Work task => Could you copy exactly the line that contains "theorem State.read_resetWith (s" and every line after it to the end of the records, and nothing more?

Stored data entries

-- ==== Sys2Proof/Laws/Step.lean ====
section
/-! SUPPORT. Everything a step can do (30_encoding.md R81), and the small laws of ticks and frames. -/

namespace Sys2Proof.Machine

/-- Everything a step can do: nothing while halted; FetchOutOfRange; the undefined handler; one routine (R81). -/
theorem step_eq_next {s t : State} (h : step s = .next t) :
    (s.halted ≠ none ∧ t = s) ∨
    (s.halted = none ∧ s.fetch = none ∧ t = s.raise (.fetchOutOfRange s.pc)) ∨
    (∃ w, s.halted = none ∧ s.fetch = some w ∧ decode w = .error (.undefinedWord w) ∧
      t = { s with lastUndefined := some w, pc := s.pc + 2 }) ∨
    (∃ w i, s.halted = none ∧ s.fetch = some w ∧ decode w = .ok i ∧ exec i s = .next t) := by
  unfold step at h
  split at h
  · rename_i f hf; cases h; exact .inl ⟨by simp [hf], rfl⟩
  · rename_i hn
    split at h
    · rename_i hf; cases h; exact .inr (.inl ⟨hn, hf, rfl⟩)
    · rename_i w hf
      split at h
      · rename_i i hd; exact .inr (.inr (.inr ⟨w, i, hn, hf, hd, h⟩))
      · rename_i r hd
        cases h
        exact .inr (.inr (.inl ⟨w, hn, hf, by rw [hd, decode_error hd], rfl⟩))

/-! ### Ticks (60_exceptions.md R210) -/

/-- A count goes down by one and stops at 0. -/
@[simp] theorem countDown_toNat (t : Byte) : (countDown t).toNat = t.toNat - 1 := by
  unfold countDown
  split
  · rename_i h; simp [h]
  · rename_i h
    have h0 : t.toNat ≠ 0 := fun h' => h (BitVec.eq_of_toNat_eq (by simpa using h'))
    have := t.isLt
    rw [BitVec.toNat_sub]
    simp
    omega

theorem State.tick_of_running {s : State} (h : s.halted = none) :
    s.tick = { s with DT := countDown s.DT, ST := countDown s.ST } := by
  simp [State.tick, h]

theorem State.tick_of_halted {s : State} (h : s.halted ≠ none) : s.tick = s := by
  cases hh : s.halted with
  | none => exact absurd hh h
  | some f => simp [State.tick, hh]

/-! ### Reset (70_reset_and_hazards.md R230) -/

/-- Memory after reset reads as the reset bytes (R39, R60). -/
theorem State.read_resetWith (s : State) (p : Params) (image : List Byte) (a : Nat) (h : a < 4096) :
    (s.resetWith p image).mem.read a = resetByte p image a :=
  Memory.read_build (resetByte p image) 0 4096 a ⟨Nat.zero_le a, by omega⟩

/-! ### Frames -/

theorem Unchanged.refl (l : List Field) (s : State) : Unchanged l s s := by
  intro f _
  cases f <;> first | rfl | (intro _; rfl)

theorem Unchanged.trans {l : List Field} {s t u : State} (h : Unchanged l s t) (k : Unchanged l t u) :
    Unchanged l s u := by
  intro f hf
  have a := h f hf
  have b := k f hf
  cases f <;> first | exact b.trans a | (intro x; exact (b x).trans (a x))

theorem Unchanged.mono {l k : List Field} {s t : State} (h : Unchanged l s t) (hl : ∀ f ∈ l, f ∈ k) :
    Unchanged k s t := fun f hf => h f fun hf' => hf (hl f hf')

end Sys2Proof.Machine
end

Answer to the exercise =>
theorem State.read_resetWith (s : State) (p : Params) (image : List Byte) (a : Nat) (h : a < 4096) :
    (s.resetWith p image).mem.read a = resetByte p image a :=
  Memory.read_build (resetByte p image) 0 4096 a ⟨Nat.zero_le a, by omega⟩

/-! ### Frames -/

theorem Unchanged.refl (l : List Field) (s : State) : Unchanged l s s := by
  intro f _
  cases f <;> first | rfl | (intro _; rfl)

theorem Unchanged.trans {l : List Field} {s t u : State} (h : Unchanged l s t) (k : Unchanged l t u) :
    Unchanged l s u := by
  intro f hf
  have a := h f hf
  have b := k f hf
  cases f <;> first | exact b.trans a | (intro x; exact (b x).trans (a x))

theorem Unchanged.mono {l k : List Field} {s t : State} (h : Unchanged l s t) (hl : ∀ f ∈ l, f ∈ k) :
    Unchanged k s t := fun f hf => h f fun hf' => hf (hl f hf')

end Sys2Proof.Machine
end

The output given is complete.